But ways to remove the gases that humans have already put into the atmosphere are still a long way off, experts say.
"There's nothing out there that's being commercially developed at the moment," Walker said.
"People are putting ideas out there that involve everything from enriching algal growth in the oceans by adding iron filings through to solar-powered scrubbers placed in the desert which would process CO2 out of the atmosphere," Walker said.
But, he added, "these ideas are either on paper or in labs on a small scale."
The Virgin Earth Challenge is a way of adding incentive for researchers to more rapidly bring carbon-scrubbing solutions into commercial use.
The idea follows the lead of challenges such as the Ansari X Prize, which awarded ten million U.S. dollars for the successful flight of the first privately built manned spacecraft.
So far, most of the technologies in the works that might apply for the Virgin prize focus on "air capture," whereby greenhouse gases are sucked directly from the atmosphere.
One proposal suggests "planting" artificial trees—structures that employ chemical-coated slats or "leaves" to absorb CO2 in the surrounding air (related photos: Earth's carbon cycle).
A similar idea involves huge CO2-sucking towers standing 390 feet (120 meters) high and about 330 feet (120 meters) in diameter. The towers would spray a sodium hydroxide solution into the air to trap carbon dioxide.
This project—involving eight research institutions in the United States, Canada, and Germany—is based at the Climate Decision Making Center at Carnegie Mellon University in Pittsburgh, Pennsylvania.
Team member Joshuah Stolaroff of Carnegie Mellon said that the air-capture towers could be located anywhere, because CO2 has nearly the same concentration around the globe.
He said, for instance, that all the towers could be placed in Antarctica "and capture the entire world's emissions."
Stolaroff sees a day when humans' greenhouse gas emissions cease completely. But even then, he believes, air-capture technologies such as his team's towers would be useful.
"In the future, when most carbon emissions have been eliminated, previously emitted carbon can be captured from the atmosphere to reduce concentrations back toward pre-industrial levels," Stolaroff said.
The researcher said that the system would be used in parallel with other carbon capture and storage technologies to reduce CO2 concentrations as quickly as possible.
Stolaroff admits that air capture is likely to be expensive.
Whether it becomes economically viable in the future "depends on how far the technology has progressed by that time and how much we value a low-carbon climate.
"Our research suggests that, given a reasonably funded research-and-development program, carbon capture from air could quite possibly be available at prices that make it worthwhile on a very large scale," he said.

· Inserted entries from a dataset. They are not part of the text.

theorem linkStep_arriveFrame (bytes : List Byte) (pins : PedalPins) (s : State) :
    LinkStep s (arriveFrame bytes pins s) := by
  have hpassed : LinkStep s (if frameGood bytes then goodFrame bytes { s with pedalPins := pins }
      else if s.ltu.link.running then badFrame bytes { s with pedalPins := pins }
      else passBadFrame bytes { s with pedalPins := pins }) := by
    split
    · obtain ⟨hp, hn, hr, hl⟩ := linkStep_goodFrame bytes { s with pedalPins := pins }
      exact ⟨hp, hn, hr, hl⟩
    · split
      · rename_i running
        obtain ⟨hp, hn, hr, hl⟩ := linkStep_badFrame bytes (s := { s with pedalPins := pins }) running
        exact ⟨hp, hn, hr, hl⟩
      · exact LinkStep.of_linkPart (u := { s with pedalPins := pins }) ⟨rfl, rfl, rfl, id⟩
          (passBadFrame_linkPart bytes _)
  obtain ⟨hp, hn, hr, hl⟩ := hpassed
  unfold arriveFrame
  split
  · exact ⟨hp, hn, hr, hl⟩
  · exact .refl s

theorem linkStep_startFrame (s : State) : LinkStep s (startFrame s) := by
  refine ⟨rfl, rfl, rfl, fun h => ?_⟩
  unfold startFrame
  split
  · exact h.timed _ (Nat.zero_le _)
  · exact h

theorem linkStep_achieveLock (s : State) : LinkStep s (achieveLock s) := by
  unfold achieveLock
  split
  · exact ⟨rfl, rfl, rfl, fun h => ⟨h.1, h.2.1, rfl⟩⟩
  · exact .refl s

theorem linkStep_localTick (s : State) : LinkStep s (localTick s) := by
  have hnoted {t : State} (h : LinkStep { s with receiver := s.receiver.after 1 } t) : LinkStep s t :=
    ⟨h.pending, h.nodeAddr, h.resetLow, h.law⟩
  unfold localTick
  simp only
  split
  · exact .refl s
  · split
    · split
      · exact hnoted (linkStep_silenceLoss _)
      · rename_i short
        exact ⟨rfl, rfl, rfl, fun h => h.timed _ (Nat.le_of_lt_succ (Nat.not_le.1 short))⟩
    · split
      · exact hnoted (linkStep_phantomFrame _)
      · rename_i short
        exact ⟨rfl, rfl, rfl, fun h => h.timed _ (Nat.le_trans (Nat.le_of_lt (Nat.not_le.1 short)) (by decide))⟩

theorem sendFromFifo_linkPart (s : State) : linkPart (sendFromFifo s) = linkPart s := by
  have hsent (k : Nat) : linkPart (sendFifo k s).counted = linkPart s :=
    (counted_linkPart _).trans (laneStep_linkPart (sendFifo_step k s))
  unfold sendFromFifo
  repeat' split
  · rfl
  · exact hsent 0
  · exact hsent _
  all_goals rfl

theorem sendFromQueue_linkPart (s : State) : linkPart (sendFromQueue s) = linkPart s := by
  have hsent (k : Nat) : linkPart (sendQueue k s) = linkPart s :=
    (laneStep_linkPart (sendQueue_step k s) :)
  unfold sendFromQueue
  repeat' split
  · exact hsent 0
  · rfl
  · exact hsent _
  all_goals rfl

/-- A command but the two reset rows keeps waiting commands, address and reset pin, and the Link Timing Unit's
law. -/
theorem exec_linkStep (c : Instr) (hp : ∀ straps, c ≠ .powerOnReset straps) (hr : c ≠ .resetNHeldLow)
    {s t : State} (e : exec c s = .next t) : LinkStep s t := by
  have released {u t : State} (hu : LinkStep s u) (e : whenReleased s u = .next t) : LinkStep s t :=
    StepParts.whenReleased_keeps (.refl s) hu e
  have same {u t : State} (hu : linkPart u = linkPart s) (e : whenReleased s u = .next t) : LinkStep s t :=
    released (linkStep_of_linkPart hu) e
  have engine {u t : State} (hu : OnlyEngine s u) (e : whenReleased s u = .next t) : LinkStep s t :=
    same (linkPart_of_onlyEngine hu) e
  have request (k : ReqKind) (r : Req) {t : State}
      (e : whenReleased s (takeRequest (checked k (actOf k)) r s) = .next t) : LinkStep s t :=
    same (takeRequest_linkPart r s fun u => checked_linkPart k r u) e
  cases c with
  | powerOnReset straps => exact absurd rfl (hp straps)
  | resetNHeldLow => exact absurd rfl hr
  | frameStart => exact released (linkStep_startFrame s) e
  | syncSearch => exact released (u := loseSync s) ⟨rfl, rfl, rfl, id⟩ e
  | frameArrival bytes pins => exact released (linkStep_arriveFrame bytes pins s) e
  | lockAchieved => exact released (linkStep_achieveLock s) e
  | lossByBadFrames =>
    refine released ?_ e
    unfold loseByBadFrames
    split
    · exact linkStep_declareLoss s
    · exact .refl s
  | lossBySilence pins =>
    refine released ?_ e
    split
    · obtain ⟨hp, hn, hr, hl⟩ := linkStep_silenceLoss { s with pedalPins := pins }
      exact ⟨hp, hn, hr, hl⟩
    · exact .refl s
  | phantomFrame pins =>
    refine released ?_ e
    split
    · exact .refl s
    · obtain ⟨hp, hn, hr, hl⟩ := linkStep_phantomFrame
        { s with pedalPins := pins, receiver := s.receiver.after (Config.ticksPerFrame - s.ltu.tick) }
      exact ⟨hp, hn, hr, hl⟩
  | crossfadeEnd v => exact engine (RecordRanges.endCrossfade_onlyVoices v s).engine e
  | riseEnd v => exact engine (RecordRanges.endRise_onlyVoices v s).engine e
  | fallEnd v => exact engine (RecordRanges.finishFall_onlyVoices v s).engine e
  | pedalEdge l => exact engine (RecordRanges.reachDebounce_onlyEngine l s) e
  | pedalStuckJudgement l => exact engine (RecordRanges.reachStuck_onlyEngine l s) e
  | timedCueDue k => exact engine (RecordRanges.markDue_onlyEngine k.val s) e
  | timedHandoff L => exact engine (handOff_onlyEngine L s) e
  | blockEnd =>
    refine same ?_ e
    unfold takeBlockEnd
    split
    · exact runTasks_linkPart ..
    · rfl
  | gapLimit =>
    refine same ?_ e
    unfold reachGapLimit
    repeat' split
    · exact (linkPart_of_onlyEngine (raise_onlyFaults .ctrlRunon .none (abandon s)).engine :)
    · rfl
    · rfl
  | fifoSend => exact same (sendFromFifo_linkPart s) e
  | queueSend => exact same (sendFromQueue_linkPart s) e
  | unknownRequest kind r =>
    refine same ?_ e
    split
    · exact takeRequest_linkPart r s fun _ => rfl
    · rfl
  | identify r => exact request .identify r e
  | readCap r => exact request .readCap r e
  | configure r => exact request .configure r e
  | readConfig r => exact request .readConfig r e
  | loadBegin r => exact request .loadBegin r e
  | loadData r => exact request .loadData r e
  | loadCommit r => exact request .loadCommit r e
  | loadAbort r => exact request .loadAbort r e
  | readTable r => exact request .readTable r e
  | cueNow r => exact request .cueNow r e
  | cueAt r => exact request .cueAt r e
  | cueFlush r => exact request .cueFlush r e
  | gatewaySet r => exact request .gatewaySet r e
  | portSet r => exact request .portSet r e
  | readState r => exact request .readState r e
  | readFaults r => exact request .readFaults r e
  | faultClear r => exact request .faultClear r e
  | faultSetup r => exact request .faultSetup r e
  | counterSetup r => exact request .counterSetup r e
  | readCounters r => exact request .readCounters r e
  | engineReset r => exact request .engineReset r e
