-- ==== Sys2Proof/Proofs/Occurrences.lean ====
section
/-! PROOF. What an occurrence does (R95, R99, R151 to R156): the kind's record, the pointer, the voices in scope,
the counters, and the notice or its drop. -/

namespace Sys2Proof.Proofs.Occurrences

open Sys2Proof Sys2Proof.Machine Sys2Proof.Safety Sys2Proof.Proofs.VoiceLaws

/-! ### Counted events -/

/-- The counters that select the code stand as they stood (R162). -/
def CodeKept (code : Nat) (s t : State) : Prop :=
  ∀ i : Fin 4, (s.counters[i]).selector = code → t.counters[i] = s.counters[i]

theorem CodeKept.refl (code : Nat) (s : State) : CodeKept code s s := fun _ _ => rfl

theorem CodeKept.trans {code : Nat} {s t u : State} (h : CodeKept code s t) (k : CodeKept code t u) :
    CodeKept code s u := fun i hi =>
  (k i (by rw [h i hi]; exact hi)).trans (h i hi)

theorem CodeKept.of_counters {code : Nat} {s t : State} (h : t.counters = s.counters) : CodeKept code s t :=
  fun i _ => by rw [h]

theorem countEvent_counter (e : Event) (s : State) (i : Fin 4) :
    (countEvent e s).counters[i] = (s.counters[i]).after (eventCode e) := by
  simp [countEvent]

theorem after_of_ne {c : Counter} {code : Nat} (h : c.selector ≠ code) : c.after code = c := by
  simp [Counter.after, h]

theorem after_selector (c : Counter) (code : Nat) : (c.after code).selector = c.selector := by
  unfold Counter.after
  split <;> rfl

theorem countEvent_codeKept {e : Event} {code : Nat} (h : eventCode e ≠ code) (s : State) :
    CodeKept code s (countEvent e s) := fun i hi => by
  rw [countEvent_counter, after_of_ne (by rw [hi]; exact h.symm)]

/-! ### The transition from clear to set -/

/-- The state behind a transition from clear to set, before its notice (R152, steps 1 to 3). -/
def opened (k : FaultKind) (sc : Scope) (s : State) : State :=
  setKind k sc (countEvent .faultOccurrence s)

theorem raise_set {k : FaultKind} {s : State} (hmask : (s.fault k).detectMask = false)
    (hset : (s.fault k).status = true) (sc : Scope) : raise k sc s = countEvent .faultOccurrence s := by
  simp [raise, occur, hmask, hset]

theorem raise_opens {k : FaultKind} {s : State} (hmask : (s.fault k).detectMask = false)
    (hclear : (s.fault k).status = false) (sc : Scope) :
    raise k sc s = if (s.fault k).reportMask then opened k sc s
      else offerNotice (faultNotice k sc (opened k sc s)) (opened k sc s) := by
  simp [raise, occur, hmask, hclear, opened]

theorem opened_fault (k j : FaultKind) (sc : Scope) (s : State) :
    (opened k sc s).fault j = if j = k then { s.fault k with status := true } else s.fault j :=
  setKind_fault k j sc _

theorem opened_fault_ne {k j : FaultKind} (h : j ≠ k) (sc : Scope) (s : State) :
    (opened k sc s).fault j = s.fault j := by
  rw [opened_fault, if_neg h]

theorem opened_pointer (k : FaultKind) (sc : Scope) (s : State) :
    (opened k sc s).pointer = match s.pointer with | some p => some p | none => some k :=
  (setKind_records k sc _).2.1

theorem opened_counters (k : FaultKind) (sc : Scope) (s : State) :
    (opened k sc s).counters = s.counters.map fun c => c.after 13 :=
  (setKind_records k sc _).2.2.1

theorem opened_outq (k : FaultKind) (sc : Scope) (s : State) : (opened k sc s).outq = s.outq :=
  (setKind_records k sc _).2.2.2

theorem opened_onlyFaults (k : FaultKind) (sc : Scope) (s : State) : OnlyFaults s (opened k sc s) :=
  (countEvent_onlyFaults .faultOccurrence s).trans (setKind_onlyFaults k sc _)

theorem opened_voices_of_notice {k : FaultKind} {s : State} (h : (s.fault k).severity = .notice) (sc : Scope) :
    (opened k sc s).voices = s.voices := by
  unfold opened
  rw [setKind_notice k sc (countEvent .faultOccurrence s) h]
  rfl

theorem opened_voices_none (k : FaultKind) (s : State) : (opened k .none s).voices = s.voices := by
  unfold opened
  cases h : (s.fault k).severity with
  | notice => rw [setKind_notice k _ (countEvent .faultOccurrence s) h]; rfl
  | mute => rw [setKind_mute k _ (countEvent .faultOccurrence s) h]; rfl

/-- A mute reaches each voice of the list once (R99). -/
theorem muteVoices_voice (k : FaultKind) (v : VoiceId) : ∀ (vs : List VoiceId) (s : State), vs.Nodup →
    (vs.foldl (muteVoice k) s).voice v =
      if v ∈ vs then (s.voice v).mutedBy k (rampIncrement s (s.voice v).owner) else s.voice v
  | [], s, _ => rfl
  | w :: vs, s, h => by
    obtain ⟨hw, hvs⟩ := List.nodup_cons.1 h
    rw [List.foldl_cons, muteVoices_voice k v vs _ hvs]
    by_cases e : v = w
    · subst e
      rw [if_neg hw, if_pos List.mem_cons_self]
      exact State.voice_setVoice ..
    · have hv : (muteVoice k s w).voice v = s.voice v := State.voice_setVoice_ne _ _ _ _ (Ne.symm e)
      simp only [hv, List.mem_cons, e, false_or]
      rfl

/-- The voices a scope names are reached once, as the scope says (R151). -/
theorem mem_inScope (sc : Scope) (s : State) (v : VoiceId) :
    v ∈ inScope sc s ↔ voiceInScope sc s v = true := by
  cases sc with
  | none => simp [inScope, voiceInScope]
  | device => simp [inScope, voiceInScope, mem_allVoices]
  | lead L => simp [inScope, voiceInScope, mem_allVoices]
  | voices vs slot => simp [inScope, voiceInScope]

theorem allVoices_nodup : allVoices.Nodup := by decide

theorem inScope_nodup {sc : Scope} (h : ∀ vs slot, sc = .voices vs slot → vs.Nodup) (s : State) :
    (inScope sc s).Nodup := by
  cases sc with
  | none => exact List.nodup_nil
  | device => unfold inScope; exact allVoices_nodup.filter _
  | lead L => unfold inScope; exact allVoices_nodup.filter _
  | voices vs slot => exact h vs slot rfl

But others aren't so confident.
Harry Audus is manager of the International Energy Agency's greenhouse gas research program based in Cheltenham, England.
The basic problem with air capture, he said, "is that it doesn't look very attractive from an engineering point of view. It's just the sheer scale of the quantity [of CO2] you're talking about."
It's much easier and cheaper to catch the gas at the source, especially from stationary sources such as power stations, Audus said.
Dealing with CO2 emissions from other sources, such as aircraft, requires new solutions.
Audus said that taking carbon dioxide from the atmosphere would allow Virgin boss Branson "to carry on flying his planes."
But air capture is "very expensive," he said. "You never know. But if you start looking at the basic science and the physics involved, it doesn't look a very likely option."
Nevertheless Stolaroff, of Carnegie Mellon, is hopeful that better air-capture technology can be developed in the future.
As for the 25-million-U.S.-dollar challenge?
"We are considering whether to enter," he said.